▶ **HOW TO COMPLETE THIS TASK**:
Which lines below fall between the one containing "let fr := 2 * r + 1789" and the one containing "def Device.outputHeld (d"? Repeat them exactly, counting both of those lines, and add nothing else.

(Items from a dataset)
---------------

/-- The distance stored for a cell of a slice, where `p` says which cells are occupied and `size` is the cell size in mm. -/
def sdfValue (size n : Nat) (p : Nat → Nat → Bool) (r c : Nat) : Int :=
  let mm := fun q => min 32767 ((roundSqrt (size * size * q) : Int) - (size / 2 : Nat))
  if p r c then (match nearestSq n (fun x y => !p x y) r c with | some q => -(mm q) | none => -32767)
  else (match nearestSq n p r c with | some q => mm q | none => 32767)

/-- A quotient rounded to the nearest integer, ties away from zero. -/
def roundDiv (a : Int) (b : Nat) : Int := if a < 0 then -((-a * 2 + b) / (2 * b)) else (a * 2 + b) / (2 * b)

/-- A near cell takes the smaller of its value and the far field interpolated at its centre (R319). -/
def nearWithFar (own : Int) (far : Nat → Nat → Int) (r c : Nat) : Int :=
  let fr := 2 * r + 1789
  let fc := 2 * c + 1789
  let w := fun (a b : Nat) (x : Int) => (a * b : Nat) * x
  let v := w (8 - fr % 8) (8 - fc % 8) (far (fr / 8) (fc / 8)) + w (fr % 8) (8 - fc % 8) (far (fr / 8 + 1) (fc / 8)) +
    w (8 - fr % 8) (fc % 8) (far (fr / 8) (fc / 8 + 1)) + w (fr % 8) (fc % 8) (far (fr / 8 + 1) (fc / 8 + 1))
  roundDiv (min (64 * own) v) 64

/-! ### Occupancy input (R320, R321) -/

/-- Fusion's output of instant `k` is among its OUT_COUNT newest. -/
def Device.outputHeld (d : Device) (k : Nat) : Bool := (d.fusion.outputs.take (d.rd Reg.OUT_COUNT)).any (fun o => o.instant == k)

/-- The footprints that the fusion output of instant `k` adds to O, as arguments of a rectangle without its point. -/
def Device.overlays (d : Device) (k : Nat) : List (List Number) :=
  let buf := d.outBuffer k
  (List.range (d.memNat (buf + 72) 2)).filterMap (fun i =>
    let t := d.mem.bytes (buf + 4096 + 128 * i) 128
    let wide := fun o => nAdd (nF32 (leAt t o 4)) (nMul (nInt 2) (nRat (leAt t 68 2) 100))
    if bitAt (leAt t 7 1) 1 then some [nF32 (leAt t 12 4), nF32 (leAt t 16 4), wide 40, wide 44, nF32 (leAt t 32 4)] else none)

/-- A point of the plane lies in one of the footprints. -/
def inOverlay (l : List (List Number)) (x y : Number) : Bool := l.any (fun f => inRectangle x y (comp f 0) (comp f 1) (comp f 2) (comp f 3) (comp f 4))

/-- A build of the running epoch `e`: the bytes of slice `s` of the far field and of the near field, from the occupancy
input as memory holds it. -/
def Device.farSlice (d : Device) (b : Build) (lays : List (List Number)) (s : Nat) : List Byte :=
  let occ := d.mem.bytes (b.far + 262144 * s) 262144
  let p := fun r c => decide (d.planning.settings.occupied ≤ leAt occ (512 * r + c) 1) ||
    inOverlay lays (nRat (2 * r - 511 : Int) 10) (nRat (2 * c - 511 : Int) 10)
  (List.range 262144).flatMap (fun i => leBytes (ofInt 16 (sdfValue 200 512 p (i / 512) (i % 512))) 2)

def Device.nearSlice (d : Device) (e : Nat) (b : Build) (lays : List (List Number)) (s : Nat) : List Byte :=
  let occ := if b.near = 0 then d.mem.bytes (b.far + 262144 * s) 262144 else d.mem.bytes (b.near + 65536 * s) 65536
  let value := fun r c =>
    if b.near = 0 then leAt occ (512 * ((2 * r + 1793) / 8) + (2 * c + 1793) / 8) 1 else leAt occ (256 * r + c) 1
  let p := fun r c => decide (d.planning.settings.occupied ≤ value r c) ||
    inOverlay lays (nRat (2 * r - 255 : Int) 40) (nRat (2 * c - 255 : Int) 40)
  (List.range 65536).flatMap (fun i =>
    leBytes (ofInt 16 (nearWithFar (sdfValue 50 256 p (i / 256) (i % 256)) (d.farCell e s) (i / 256) (i % 256))) 2)

/-! ### Builds (R320 to R324) -/

/-- The code that refuses an occupancy input record (R320). -/
def occupancyFault (b : List Byte) : Bool :=
  let far := leAt b 16 8
  let near := leAt b 24 8
  leAt b 0 4 != 0x434F4B4E || !zeroAt b 4 4 || !zeroAt b 32 32 || far == 0 || far % 4096 != 0 || !inWorkArea far (64 * 262144) ||
    (near != 0 && !inWorkArea near (32 * 65536))

/-- A build of instant `k` is stale (R324). -/
def Device.buildStale (d : Device) (k : Nat) : Bool :=
  (match d.planning.newest with | some (_, n) => decide (k ≤ n) | none => false) || !d.outputHeld k

/-- The epoch the next build takes. -/
def Device.nextEpoch (d : Device) : Nat := match d.planning.newest with | some (e, _) => (e + 1) % 256 | none => 0

/-- The buffer of epoch `e` is bound to the open cycle, or held by its SELECT (R323, R337). -/
def Device.bufferHeld (d : Device) (e : Nat) : Bool :=
  match d.planning.cycle with
  | none => false
  | some c => (c.bound.toList ++ (c.chosen.bind (·.epoch)).toList).any (fun b => b % 2 == e % 2)

/-- Planning reads OFF when nothing remains (R344). -/
def Device.planOff (d : Device) (env : MemEnv) : Device :=
  let d1 := (d.each (d.world.taken.filter (fun j => 8 ≤ j.cls)) fun d j => d.jobDone j St.FN_CANCELLED).onWorld fun w =>
    { w with taken := w.taken.filter (fun j => decide (j.cls < 8)) }
  (((d1.epochInvalid 0 env).epochInvalid 1 env).onPlanning fun p => { p with cycle := none, builds := [], expandWait := none, newest := none }).fnOff
    .planning

/-- A draining planning function with no cycle and no build, begun or taken before the drain, reads OFF. -/
def Device.planSettle (d : Device) (env : MemEnv) : Device :=
  if d.fn .planning = .draining ∧ d.planning.cycle = none ∧ d.planning.builds = [] ∧ !d.world.taken.any (fun j => j.cls == 8)
  then d.planOff env else d

/-- The builder takes a build up, when those before it have ended: it reads its record (R320). A refusal leaves the buffer of
the number it would have taken INVALID (R324). -/
def Device.buildCheck (d : Device) (b : Build) (rest : List Build) (env : MemEnv) : Device :=
  let r := d.worldRead (b.job.arg * 256) 64 env
  if r.code ≠ 0 then r.dev
  else if occupancyFault r.data then
    (((r.dev.epochInvalid r.dev.nextEpoch {}).onPlanning fun p => { p with builds := rest }).planEvent St.OCC_INPUT_INVALID 3).jobDone
      b.job St.OCC_INPUT_INVALID
  else
    let b1 := { b with checked := true, instant := leAt r.data 8 8, far := leAt r.data 16 8, near := leAt r.data 24 8 }
    r.dev.onPlanning fun p => { p with builds := b1 :: rest }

---------------

▶ **OUTPUT OF THE TASK**:
  let fr := 2 * r + 1789
  let fc := 2 * c + 1789
  let w := fun (a b : Nat) (x : Int) => (a * b : Nat) * x
  let v := w (8 - fr % 8) (8 - fc % 8) (far (fr / 8) (fc / 8)) + w (fr % 8) (8 - fc % 8) (far (fr / 8 + 1) (fc / 8)) +
    w (8 - fr % 8) (fc % 8) (far (fr / 8) (fc / 8 + 1)) + w (fr % 8) (fc % 8) (far (fr / 8 + 1) (fc / 8 + 1))
  roundDiv (min (64 * own) v) 64

/-! ### Occupancy input (R320, R321) -/

/-- Fusion's output of instant `k` is among its OUT_COUNT newest. -/
def Device.outputHeld (d : Device) (k : Nat) : Bool := (d.fusion.outputs.take (d.rd Reg.OUT_COUNT)).any (fun o => o.instant == k)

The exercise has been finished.